Git Rev News: Edition 21 (November 16th, 2016)

Welcome to the 21st edition of Git Rev News, a digest of all things Git. For our goals, the archives, the way we work, and how to contribute or to subscribe, see the Git Rev News page on git.github.io.

This edition covers what happened during the month of October 2016.

Discussions

General

There were a number of Git related discussions at the Google Summer of Code (GSoC) Mentor Summit that took place in Google offices in Sunnyvale California from October 29th to October 30th.

298 mentors from 149 organizations attended the event. There were some talks that had been planned by the GSoC team at Google to talk mostly about the past GSoC and the future one. But most of the event was organized in an “unconference” style by the mentors who were there.

The first “unconference” style Git related talk was led by Brendan Forster and Parker Moore from GitHub. Their goal was to get input from mentors about what they like and don’t like about GitHub.

Most of the GitHub features discussed were related to GitHub pages and to discussion threads in issues and pull requests. Parker, who is also the Jekyll maintainer, often replied to requests with “you’ll be happy… soon”. So it looked like GitHub has been working on a number of new features in those areas and has been planning to release some of them soon, though Parker said they couldn’t promise anything concrete.

Some people specifically asked if it would be possible to have a better integration between email and discussion threads in issues and pull requests.
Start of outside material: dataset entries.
-- ==== Sys2Proof/Decode.lean ====
section
/-! DEFINITION. The block has no instruction encoding: the rows of spec/opcode_table.json give no bits, so no word spells
a command. Host commands are read from their 64 B packets (R396) in Machine/Host.lean. -/

namespace Sys2Proof

/-- The command that a word spells by the table's bits: none, for every row has no bits (log entry 30). -/
def decodeTableWord (_nbits _w : Nat) : Option Instr := none

end Sys2Proof
end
Discussions about this subject often happen on the Git mailing list, for example there was a long one last August under the title “Working with public-inbox.org”. But it looks like it is complex and sensitive subject and it is not likely that good solutions will appear soon.
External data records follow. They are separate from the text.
-- ==== Sys2Proof/Machine/State.lean ====
section
/-! DEFINITION. The state of the module: every register, queue, buffer, counter, mode and pin the spec gives the
UX1, as plain data, its value right after reset, and the reasons a step can stop.

Large sparse families (functions, contexts, objects, queues, tiles) are tables: lists of (number, record) in which an
absent number stands for the record's reset value. Byte memories are lists of (address, byte) in one canonical form
(Machine/Ops.lean, `Memory.wf`). `out` is the model's own record of what the module sends to the outside. -/

namespace Sys2Proof.Machine

/-- A sparse table: an absent key stands for the default record (log entry 4). -/
abbrev Tab (α : Type) := List (Nat × α)

/-- A byte memory: (address, byte) pairs, addresses rising, no zero bytes (R109 and R300 give zero for what nothing
has written; log entry 5). -/
abbrev Mem := List Host.Cell

/-! ### What leaves the module -/

/-- Bodies of the fabric messages the module sends (R338). -/
inductive Msg where
  | mqBind (queue binding srcStage destStage : Nat)
  | mqGrant (binding : Nat) (g : Option Grant)
  | mqBlock (handle off : Nat) (data : Bytes)
  | mqHeader (queue binding : Nat) (hdr : Bytes)
  | mqCredit (binding : Nat) (slots : List Nat) (acked : Option Nat)
  | mqReject (binding seq cause : Nat)
  | mqSync (binding : Nat) (free : List Nat) (posted : Option Nat) (refused : List Nat)
  | coll (hdr payload : Bytes)
  | rowPlan (m : RowMsg)
  | rowReady (m : ReadyMsg)
  | rowCommit (m : RowMsg)
  | jobCtl (m : JobCtl)
  | jobRsp (m : JobRsp)
  | fpListReq (job stage step : Nat)
  | fpList (job stage step rank : Nat) (fps : List Nat)
  | ckpCopy (c : CopySeg)
  | ckpAck (job cseq offset : Nat) (refused : Bool)
  | linkState (c : LinkChange)
  | msgLost (src id mtype : Nat)
  | extRead (tag extent off len : Nat)
  | extWrite (tag extent off : Nat) (last : Bool) (data : Bytes)
  deriving DecidableEq, Repr

/-- Flits the module originates itself (R328). -/
inductive FlitOut where
  | idle
  | data (bytes : Bytes)
  | nak (seq : Nat)
  | init (i : InitFlit)
  | keepalive (k : KeepFlit)
  | elect (e : ElectFlit)
  | tsync (t : TsyncFlit)
  | tree (t : TreeFlit)
  | retrain
  deriving DecidableEq, Repr

/-- Answers on the sideband (R424, R425). -/
inductive SbReply where
  | completion (status : Nat) (tag : Nat) (words : List Nat)
  | alert (bits : Nat)
  | woken (ok : Bool)
  | vendorError (code : Nat)
  | mctp (fields : List Nat)
  | pldm (fields : List Nat)
  | pldmError (code : Nat)
  | ibi (code : Nat)
  | address (a : Nat)
  deriving DecidableEq, Repr

/-- Everything the module sends to the outside, as the model records it. -/
inductive Out where
  /-- a write to host memory through port `h` (R384) -/
  | hostWrite (h addr : Nat) (data : Bytes)
  /-- an MSI-X message (R395) -/
  | msix (fn vector : Nat)
  /-- the value a register read returned -/
  | read (fn off : Nat) (v : Nat)
  /-- an error reported through AER (R384) -/
  | aer (fn : Nat)
  /-- a PME message or WAKEn# asserted for a function (R417) -/
  | pme (fn : Nat)
  | wakePin (h : Nat) (on : Bool)
  /-- a fabric message, with the bytes of its routing header and body (R337) -/
  | msg (dst msgId : Nat) (m : Msg) (wire : Bytes)
  /-- a flit, with the sequence number, acknowledgement and credit returns of its header (R327); those of a DATA flit
  stand in its bytes too -/
  | flit (port : Nat) (f : FlitOut) (hdr : LinkHdr)
  | sideband (r : SbReply)
  deriving DecidableEq, Repr

/-! ### Host ports (chapter 13) -/

/-- A completion that is waiting for room in its completion ring (R395, R397). -/
structure Completion where
  tag : Nat
  status : Nat
  words : List Nat
  noIrq : Bool
  deriving DecidableEq, Repr

/-- A ring pair (R392, R393, R395). -/
structure Pair where
  sqBase : Nat
  sqSize : Nat
  sqHead : Nat
  sqTail : Nat
  cqBase : Nat
  cqSize : Nat
  cqHead : Nat
  cqTail : Nat
  phase : Bool
  vector : Nat
  coalesce : Bool
  /-- RING.DELETE has stopped the fetching (R399) -/
  closing : Bool
  held : List Completion
  deriving DecidableEq, Repr

/-- Why a started command has not completed yet. -/
inductive Wait where
  /-- started, and waiting for data from outside (host memory, a measurement) -/
  | started
  /-- completed, and its completion entry not yet written (R393, R395) -/
  | done
  /-- not started: held by a firmware activation (R402), by a fence (R394), or by a sleeping module (R416) -/
  | held
  | flush (level handle : Nat)
  | ringDelete (pair : Nat)
  | fwSwitch
  | event
  | jigSwitch
  | bind (b : Nat)
  | unbind (b : Nat)
  | submit (job : Nat)
  | job (job : Nat)
  | cancel (job : Nat)
  | ledgerRead (job handle : Nat)
  | ledgerLoad (job : Nat)
  | krfClear (ctx flags : Nat)
  | krfHist (ctx slot flags : Nat) (e0 : Int)
  | krfLoss (ctx k alpha warmup : Nat)
  | pin (handle : Nat)
  | promote (handle : Nat)
  | demote (handle : Nat)
  | atomic (handle off op width operand compare : Nat)
  | mqPost (handle : Nat)
  | port (p : Nat)
  | extRead (sp tag : Nat)
  | extWrite (sp tag : Nat)
  | ckpTake (job : Nat)
  | restore (job : Nat)
  | ckpRelease (handle : Nat)
  | pwrState (target : Nat)
  | holdJob (job : Nat) (resume : Bool)
  deriving DecidableEq, Repr

/-- A command that is outstanding (R393): who issued it, the command, whether it is fenced,
whether it was fetched with owner rights (R386), and what it waits for. -/
structure Outst where
  src : Src
  cmd : Instr
  opcode : Nat
  fence : Bool
  owner : Bool
  wait : Wait
  deriving DecidableEq, Repr

/-- The state of one function (R385, R390). Registers that are held per function stand here too (R14). -/
structure FnSt where
  quarantine : Bool
  fatal : Bool
  enable : Bool
  violCnt : Nat
  /-- instants and kinds of the last violations, newest first, at most 1,024: more than that in any 1 s quarantine the function (R404) -/
  violTimes : List (Nat × Nat)
  sq0Base : Nat
  cq0Base : Nat
  ring0Cfg : Word
  irqCoal : Word
  /-- completions not yet reported under coalescing, and the vectors of their pairs (R395) -/
  coalPend : Nat
  coalVectors : List Nat
  /-- events held for EVT.WAIT: the seq, code and time of their records (R399) -/
  evtHeld : List (Nat × Nat × Nat)
  ovfl : Bool
  msixOn : Bool
  /-- MSI-X table words by byte offset from 0x4000, and the pending bits by vector (R390) -/
  msixTable : Tab Nat
  pba : List Nat
  pairs : Tab Pair
  /-- R10: latched high words of 64-bit reads, and latched low words of 64-bit writes, by register offset -/
  readLatch : Tab Nat
  writeLatch : Tab Nat
  /-- R159: latched head entries by queue -/
  headLatch : Tab Bytes
  vnrSel : Word
  krfSel : Word
  memSel : Nat
  ckpSel : Word
  wakeCause : Word
  dstate : DState
  pmeOn : Bool
  wakePending : Bool
  /-- CTX.SHARE (R191, R387) -/
  maxCtx : Nat
  permille : Nat
  deriving DecidableEq, Repr

/-- The reset value of a function's block (R390, R286, R387). -/
def FnSt.reset : FnSt where
  quarantine := false
  fatal := false
  enable := false
  violCnt := 0
  violTimes := []
  sq0Base := 0
  cq0Base := 0
  ring0Cfg := 0
  irqCoal := 0
  coalPend := 0
  coalVectors := []
  evtHeld := []
  ovfl := false
  msixOn := false
  msixTable := []
  pba := []
  pairs := []
  readLatch := []
  writeLatch := []
  headLatch := []
  vnrSel := 0
  krfSel := 0x0001_0000
  memSel := 0
  ckpSel := 0
  wakeCause := 0
  dstate := .d0
  pmeOn := false
  wakePending := false
  maxCtx := 4096
  permille := 1000

/-- A host port's link (R382, R391 ID_PCIE). -/
structure HostLink where
  perst : Bool
  up : Bool
  width : Nat
  rate : Nat
  flit : Bool
  numVfs : Nat
  deriving DecidableEq, Repr

/-- A host port whose PERST# nothing drives: the pull-down holds it in reset (R22, R24). -/
def HostLink.reset : HostLink where
  perst := true
  up := false
  width := 0
  rate := 0
  flit := false
  numVfs := 0

/-- A pending firmware activation (R402): mode 0 STEP, 1 IMMEDIATE, 2 AT_T, and when its hold began. -/
structure FwAct where
  mode : Nat
  t : Nat
  holdFrom : Option Nat
  src : Option Src
  deriving DecidableEq, Repr

/-- Host ports, commands and firmware (chapter 13). -/
structure HostSt where
  fns : Tab FnSt
  links : Tab HostLink
  outst : List Outst
  ownerPf : Nat
  ready : Bool
  fwVersion : Nat
  fwAct : Option FwAct
  fwCommitted : Option Nat
  deriving DecidableEq, Repr

/-! ### Error log and summary (chapter 15) -/

/-- A record of the error log (R433); `detail` holds the fields of R434 as (width, value). -/
structure LogRec where
  seq : Nat
  code : Nat
  sev : Nat
  source : Nat
  time : Nat
  fn : Option Nat
  rtc : Bool
  repeated : Nat
  ctx : Option Nat
  tenant : Nat
  job : Nat
  detail : List (Nat × Nat)
  deriving DecidableEq, Repr

/-- The payload of the persistent summary (R437): counters by code, the last records of severity 2 or 3, the protective
causes (by row of R33) and the OUT causes, the power-up count and the time spent in ACTIVE, in ns. -/
structure Summary where
  counts : Tab Nat
  severe : List LogRec
  causes : List Nat
  outCauses : List Nat
  powerUps : Nat
  activeNs : Nat
  deriving DecidableEq, Repr

/-- Error log, persistent summary, debug views and interconnect test (chapter 15). -/
structure DbgSt where
  events : Word
  /-- newest first; at most 4,096 records (R433) -/
  log : List LogRec
  nextSeq : Nat
  /-- the last record of a rate-limited kind, by 128 × kind + function, or + 64 + port: its time and seq (R433) -/
  lastLog : Tab (Nat × Nat)
  /-- persistent summary (R437): as it stands, and as it was last written -/
  live : Summary
  saved : Summary
  summaryDue : Bool
  summarySeq : Nat
  lastSummary : Nat
  /-- failed wavelengths and used spares per bundle (R16, R17, R439): (bundle, failed lanes) -/
  lanes : Tab (List Nat)
  /-- error counts of each bundle since LOCAL_READY (R438) -/
  laneErrs : Tab Nat
  deriving DecidableEq, Repr

/-! ### Package, sideband, power (chapters 1 and 14) -/

inductive PowerState where
  | off | deep | sleep | active
  deriving DecidableEq, Repr

/-- Protective comparators and pins of the always-on domain (R22-R35). -/
structure PkgSt where
  pwrGood : Bool
  aonValid : Bool
  uvArmed : Bool
  alert : Bool
  emergOffLow : Bool
  leakWet : Bool
  /-- the flow has stayed at 4.0 L/min or more since a comparator last found it for 2 s (R34) -/
  flowOk : Bool
  /-- the package self-test has passed since power-up or the last module reset (R17, R412) -/
  selfTested : Bool
  rails : Bool
  /-- rows of R33 that hold now, and those that held since the last ALERT_READ -/
  holding : List ProtectRow
  alertStatus : List ProtectRow
  latches : List ProtectRow
  /-- causes of protective entries, with their readings, that the next firmware boot copies into summary and log (R437) -/
  causesDue : List (ProtectRow × Nat)
  /-- a die-to-die wavelength failed with no spare left: module reset at the next frame boundary (R18) -/
  resetDue : Bool
  wakePins : List Nat
  i3cAddr : Option Nat
  hdrIgnore : Bool
  eid : Nat
  eventReceiver : Option Nat
  /-- platform events not yet sent by In-Band Interrupt (R424) -/
  ibiQueue : List Nat
  deriving DecidableEq, Repr

/-- One compute die's clock, budget and temperature (R428 PWR_DIE). -/
structure DieSt where
  clock : Nat
  nap : Bool
  hot : Bool
  budget : Nat
  tj : Nat
  vk : Nat
  /-- when the last budget arrived (R419) -/
  lastBudget : Nat
  floorW : Nat
  demand : Nat
  draw : Nat
  /-- grid current of the last 1 µs window in mA (R91) -/
  current : Nat
  held : Bool
  deriving DecidableEq, Repr

/-- The shim plan in force (R423). Guard bands in mV per die; power table entries (64 × die + step, watts). -/
structure ShimPlan where
  guardBand : List Nat
  powerTable : Tab Nat
  corrBits : Nat
  retryLevel : Nat
  retentionDays : Nat
  calPeriodMs : Nat
  laserCeil : Tab Nat
  eyeMargin : Nat
  /-- per compute die, the grid current of a tile in mA: an 8-bit, a paired and a 16-bit pass of 128 rows of 128 cells (R87) -/
  gridCal : List (Nat × Nat × Nat)
  deriving DecidableEq, Repr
Ironically the next unconference talk, led by Martin Braun from GNU Radio in the same room, called “The Closed-Source Proliferation”, was about the fact that many open source projects now use and depend on closed source tools like GitHub and Slack.
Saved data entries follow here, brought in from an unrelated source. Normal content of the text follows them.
-- ==== Sys2Proof/Machine/Jobs.lean ====
section
/-! DEFINITION. Contexts and the job service (chapter 6): admission, deadlines, control and completion of jobs, the
veneer store, and the JOB.*, CTX.* and VNR.* commands. -/

namespace Sys2Proof.Machine

/-! ### What a bank says about a pipeline (R184, R198) -/

/-- The bank that speaks for pipelines: the active one, or the shadow while none is active. -/
def planBank (s : State) : Tab Bytes := if s.jig.running then activeBank s else shadowBank s

/-- The stage a slot works for (log entry 36): that of its input queue, else the first that the image lists for the
pipeline of its tenant row, else the first it lists. -/
def entStage (b e : Bytes) : Nat :=
  let rs := imgStages b
  let pipe := ((imgPipes b).find? fun r => r.rows.contains (entRow e)).map (·.pipeline)
  let own := (entInQ e).bind fun q => rs.find? fun r => r.fwdQ == some q || r.bwdQ == some q
  ((own.orElse fun _ => rs.find? fun r => some r.pipeline == pipe).orElse fun _ => rs.head?).elim 0 (·.stage)

/-- The tiles that host a stage, ascending: those of the slots that take from its queues, or where it has none, of the slots
that work for it. The lowest gives the home die of its objects (R290), and each has a slice of its tile images (R172). -/
def stageTiles (s : State) (stage : Nat) : List Nat :=
  let tilesOf (p : Bytes → Bytes → Bool) : List Nat := (bankImages (planBank s)).flatMap fun i =>
    (imgEntryList i).flatMap fun e => if p i e then tsetTiles i (entTset e) else []
  let qs := (hostedStages s).flatMap fun r => if r.stage = stage then r.fwdQ.toList ++ r.bwdQ.toList else []
  let own := tilesOf fun _ e => (entInQ e).any qs.contains
  let all := if own.isEmpty then tilesOf fun i e => entStage i e == stage else own
  sortBy (fun a b : Nat => decide (a ≤ b)) all.eraseDups

def imgPipe (b : Bytes) (pipe : Nat) : Option PipeRec := (imgPipes b).find? fun r => r.pipeline == pipe

/-- Row-frames per step of a pipeline: the sum over the bank's images (R198). -/
def rowFramesPerStep (b : Tab Bytes) (pipe : Nat) : Nat :=
  ((bankImages b).map fun i => ((imgPipe i pipe).map (·.rowFrames)).getD 0).foldl (· + ·) 0

/-- Tenant row-frames of a pipeline per cycle; U is this over the cycle's frames (R198). -/
def rowFramesPerCycle (b : Tab Bytes) (pipe : Nat) : Nat :=
  ((bankImages b).map fun i => ((imgPipe i pipe).map fun r => r.rows.length * imgFrames i).getD 0).foldl (· + ·) 0

def pipeM (b : Tab Bytes) (pipe : Nat) : Option Nat := (bankImages b).findSome? fun i => (imgPipe i pipe).map (·.m)

def stageHome (s : State) (stage : Nat) : Nat := (stageTiles s stage).headD 0 / 64

/-! ### Contexts ending (R178, R188, R190) -/

/-- Version entries lose their current designation, and with it one reference each (R173). -/
def dropCurrent (c : Nat) (s : State) : State :=
  setCtx c (fun x => { x with vers := x.vers.map fun t => (t.1, t.2.map fun v =>
    if v.current then { v with current := false, refs := v.refs - 1 } else v) }) s

/-- A context ends by cancel, deadline or completion (R190): purged, its versions no longer current, DONE. -/
def endCtx (c : Nat) (s : State) : State :=
  let s1 := dropCurrent c (purgeAll c { s with
    mq := { s.mq with gone := (c, s.now) :: s.mq.gone.filter fun g => g.1 != c }, jig := { s.jig with retest := true } })
  setCtx c (fun x => { x with state := .done, holds := [], acts := [], inputs := [] }) (dropInflight c s1)

/-- Free a DONE context (R190): its objects go, its ID is unused. -/
def freeCtx (c : Nat) (s : State) : State := setCtx c (fun _ => Ctx.free) (releaseObjs c (fun _ => true) s)

/-! ### Members: reserve and commit (R183) -/

def activeCtxs (s : State) : List (Nat × Ctx) := s.vnr.ctxs.filter fun e => activeCtx e.2

/-- The lowest context ID not in use or reserved (log entry 22). -/
def freeCtxId (s : State) : Option Nat :=
  let used := (s.vnr.ctxs.filter fun e => e.2.state != .free || e.2.job != 0).map (·.1)
  ((List.range (min (used.length + 1) 4096)).find? fun c => !used.contains c)

/-- Stages of a pipeline this module hosts. -/
def pipeStages (s : State) (pipe : Nat) : List StageRec :=
  (hostedStages s).filter fun r => r.pipeline == pipe && !isStandby (hostedStages s) r

/-- Contexts of a pipeline here that are not DONE, reservations among them. -/
def countCtxs (s : State) (pipe : Nat) : Nat :=
  (s.vnr.ctxs.filter fun e =>
    (activeCtx e.2 || e.2.state == .faulted || (e.2.state == .free && e.2.job != 0)) && e.2.pipeline == pipe).length

/-- Room for one context more on every hosted stage (R183): under its resident-context limit (R142), and in its partition
(R141). -/
def ctxRoom (s : State) (pipe : Nat) : Bool :=
  let n := countCtxs s pipe
  let parts := ((layoutImage s).map imgPartitions).getD 1
  (pipeStages s pipe).all fun r => decide (n < r.resLimit) &&
    decide (footprint s { r with resLimit := n + 1 } ≤ partitionBytes s parts)

/-- Bytes of GDDR7 that a context's objects for a stage take (R297). -/
def stageBytes (s : State) (c stage : Nat) : Nat :=
  ((liveObjs s).map fun e =>
    if resident e.2 && e.2.ownerCtx == some c && (e.2.role == .version c stage || e.2.role == .training c stage) then
      gddrBytes e.2 else 0).foldl (· + ·) 0

/-- Can objects of these sizes be made for a context's stage (R183, R175)? They lie within the bytes per context that the
image declares (R297), and take GDDR7, context store and object slots (log entry 112). -/
def stageFits (s : State) (c : Nat) (r : StageRec) (sizes : List Nat) : Bool :=
  let n := (sizes.map fun z => gddrBytes { Obj.free with size := z }).foldl (· + ·) 0
  decide (stageBytes s c r.stage + n ≤ r.ctxMib * mib) && decide (n ≤ gddrFree s) &&
    decide ((sizes.map fun z => flashBytes { Obj.free with size := z }).foldl (· + ·) 0 ≤ flashFree s) &&
    decide ((liveObjs s).length + sizes.length ≤ 4194303)

/-- Reserve a context for a job being admitted: its ID, or none. -/
def memberReserve (job tenant fn deadline seed steps pipe flags mb tag : Nat) (s : State) : Option Nat × State :=
  match freeCtxId s with
  | none => (none, s)
  | some c =>
    if !ctxRoom s pipe then (none, s)
    else (some c, setCtx c (fun _ => { Ctx.free with
      job := job, tenant := tenant, fn := fn, deadline := deadline, seed := seed, steps := steps, pipeline := pipe
      flags := flags, mbPerStep := mb, jobTag := tag, rowFrames := rowFramesPerStep (planBank s) pipe }) s)

/-- OPT_ADAMW descriptors of a bank state the shard size S (R262); the largest is the stage's (log entry 21). -/
def shardElems (s : State) : Nat :=
  let kinds (i : Bytes) : List Nat :=
    (List.range (imgProgLen i / 64)).filterMap fun k =>
      let d := slice i (imgProgOff i + 64 * k) 64
      if getLE d 0 1 = 0x0C then some (getLE d 0x1C 4) else none
  ((bankImages (activeBank s) ++ bankImages (shadowBank s)).flatMap kinds).foldl max 0

/-- A new object of a context, with its content (durable from creation, R300). -/
def ctxObject (c : Nat) (role : ObjRole) (home size : Nat) (content : Bytes) (s : State) : Nat × State :=
  let m := memWrite [] 0 content
  newObj { Obj.free with
    size := max size 1, home := home, ownerFn := (ctxOf s c).fn, ownerCtx := some c, state := .resident, role := role,
    mem := m, durable := m, lastAccess := s.now } s

/-- The master array of R259: the exact FP32 values of a working copy in BF16, or in MXFP8 with its trailing scales. -/
def masterOf (work : Bytes) (n : Nat) : Bytes :=
  if n = 0 then []
  else if work.length < 2 * n then
    (List.range n).flatMap fun i =>
      toLE 4 (load32 0x07 (elemCode 0x07 work i) (getLE work ((n + 63) / 64 * 64 + i / 32) 1))
  else (List.range n).flatMap fun i => toLE 4 (load32 0x02 (elemCode 0x02 work i) 0)

/-- Rank and member count of the collective that gathers a working copy in the UPDATE phase (R257): a BARRIER with NONE in
the images of the bank; (0, 1) where there is none. -/
def updateRank (s : State) : Nat × Nat :=
  ((bankImages (planBank s)).findSome? fun i => (List.range (imgProgLen i / 64)).findSome? fun k =>
    let d := slice i (imgProgOff i + 64 * k) 128
    if getLE d 0 1 = 0x16 && getLE d 0x69 1 = 3 && bit (imgPhases i) 3 then
      some (getLE d 0x58 4 % 2 ^ 18, max (getLE d 0x54 4 % 2 ^ 18) 1) else none).getD (0, 1)

/-- This member's shard of n elements of a state record for a whole stage (R259): its elements and t0. -/
def shardOf (s : State) (b : Bytes) (n : Nat) : Bytes :=
  let all := getLE b 4 4
  let r := updateRank s
  let off := r.1 * all / r.2
  slice b 0 4 ++ toLE 4 n ++ slice b 8 56 ++
    ((List.range 3).flatMap fun k => slice b (64 + 4 * (all * k + off)) (4 * n))

/-- Sizes of the training objects of a stage with a shard of n elements: state, error, gradient (R258, R259). -/
def trainingSizes (n : Nat) : List Nat := [64 + 12 * n, 2 * n, fmtBytes 0x08 n + 64 + n / 32]

/-- Objects a member makes for one stage at commit: version v0 (R183), then state, error and gradient (R258, R259). -/
def commitStage (c v0 : Nat) (init : List (Nat × Nat × Bytes)) (r : StageRec) (s : State) : State :=
  let home := stageHome s r.stage
  let mine := init.filter fun i => i.1 == r.stage
  let made := (mine.filter fun i => decide (i.2.1 < 64)).foldl (fun (acc : List (Nat × Nat) × State) i =>
    let x := ctxObject c (.version c r.stage) home i.2.2.length i.2.2 acc.2
    (acc.1 ++ [(i.2.1, x.1)], x.2)) ([], s)
  let s1 := setVer c r.stage v0 (fun _ => { Version.empty with state := 2, current := true, objects := made.1, refs := 1 })
    made.2
  let n := shardElems s1
  let work := ((mine.find? fun i => i.2.1 == 0).map (·.2.2)).getD []
  let rec80 := (mine.find? fun i => i.2.1 == 0x80).map (·.2.2)
  let state := match rec80 with
    | some b => shardOf s1 b n
    | none => toLE 4 0x54535855 ++ toLE 4 n ++ List.replicate 56 0 ++ masterOf work n ++ List.replicate (8 * n) 0
  let a := ctxObject c (.training c r.stage) home (64 + 12 * n) state s1
  let e := ctxObject c (.training c r.stage) home (2 * n) [] a.2
  let g := ctxObject c (.training c r.stage) home (fmtBytes 0x08 n + 64 + n / 32) [] e.2
  setCtx c (fun x => { x with
    stateObj := tset x.stateObj r.stage a.1, errObj := tset x.errObj r.stage e.1, gradObj := tset x.gradObj r.stage g.1 }) g.2

/-- Give a reservation back (R183). -/
def memberRelease (job : Nat) (s : State) : State :=
  { s with vnr := { s.vnr with ctxs := s.vnr.ctxs.filter fun e => !(e.2.job == job && e.2.state == .free) } }

/-- The reservation of a job, under the context ID that the lead assigns (R167; log entry 22); none where there is no
reservation, or another context has that ID. -/
def assignCtx (job c : Nat) (s : State) : Option State :=
  match s.vnr.ctxs.find? fun e => e.2.job == job && e.2.state == .free with
  | none => none
  | some (held, x) =>
    if held = c then some s
    else if (s.vnr.ctxs.any fun e => e.1 == c && (e.2.state != .free || e.2.job != 0)) || 4096 ≤ c then none
    else some (setCtx c (fun _ => x) (memberRelease job s))

/-- Can the objects of the first version and the training state of every hosted stage be made? -/
def commitFits (s : State) (c pipe : Nat) (init : List (Nat × Nat × Bytes)) : Bool :=
  (pipeStages s pipe).all fun r => stageFits s c r
    (((init.filter fun i => i.1 == r.stage && decide (i.2.1 < 64)).map fun i => i.2.2.length) ++ trainingSizes (shardElems s))

/-- Commit a reservation (R183 step 5): ADMITTED, with its peer map, its first version and its training state. A member
that cannot make the objects releases what it reserved. -/
def memberCommit (job c v0 : Nat) (peers : List (Nat × Nat × Nat)) (init : List (Nat × Nat × Bytes)) (hyper : Bytes)
    (s : State) : Bool × State :=
  match assignCtx job c s with
  | none => (false, memberRelease job s)
  | some s0 =>
    if !commitFits s0 c (ctxOf s0 c).pipeline init then (false, memberRelease job s0)
    else
      let s1 := setCtx c (fun x => { x with state := .admitted, peers := peers, admittedAt := s.now }) s0
      let s2 := (pipeStages s1 (ctxOf s1 c).pipeline).foldl (fun s r => commitStage c v0 init r s) s1
      let h := ctxObject c .plain (freeSlot s2 % 4) hyper.length hyper s2
      (true, { setCtx c (fun x => { x with hyper := h.1 }) h.2 with jig := { s.jig with retest := true } })

/-! ### The deadline test (R184) -/

/-- Row-frames remaining of a context's job. -/
def remaining (x : Ctx) : Nat := (x.steps - x.step) * x.rowFrames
A number of mentors said that they are using GitHub because of the network effect and also because they don’t want to spend time, and maybe money, managing their own servers and a number of different tools on them.

Some people replied that it should be possible to have projects hosted by university related organizations like OSU Open Source Lab using open source tools. It also appears that Canadian universities are now required to host their software on servers located in Canada, which excludes GitHub, so some universities there have started to setup solutions.

People mentioned that GitLab-CE, the GitLab Community Edition, was a good solution for them, but others were not happy that there is GitLab-EE, the GitLab Enterprise Edition, which is not open source.

The last Git related talk called “Git/Gerrit” had been planned by the Google team and was given by Shawn Pearce. Shawn used to work on Git a lot, and has created JGit, EGit and Gerrit. He is now leading a large team at Google working on version control related things. Four members of his team have been contributing to Git. Stefan Beller and Jonathan Nieder have been contributing for a long time, while Brandon Williams and Jonathan Tan started contributing more recently.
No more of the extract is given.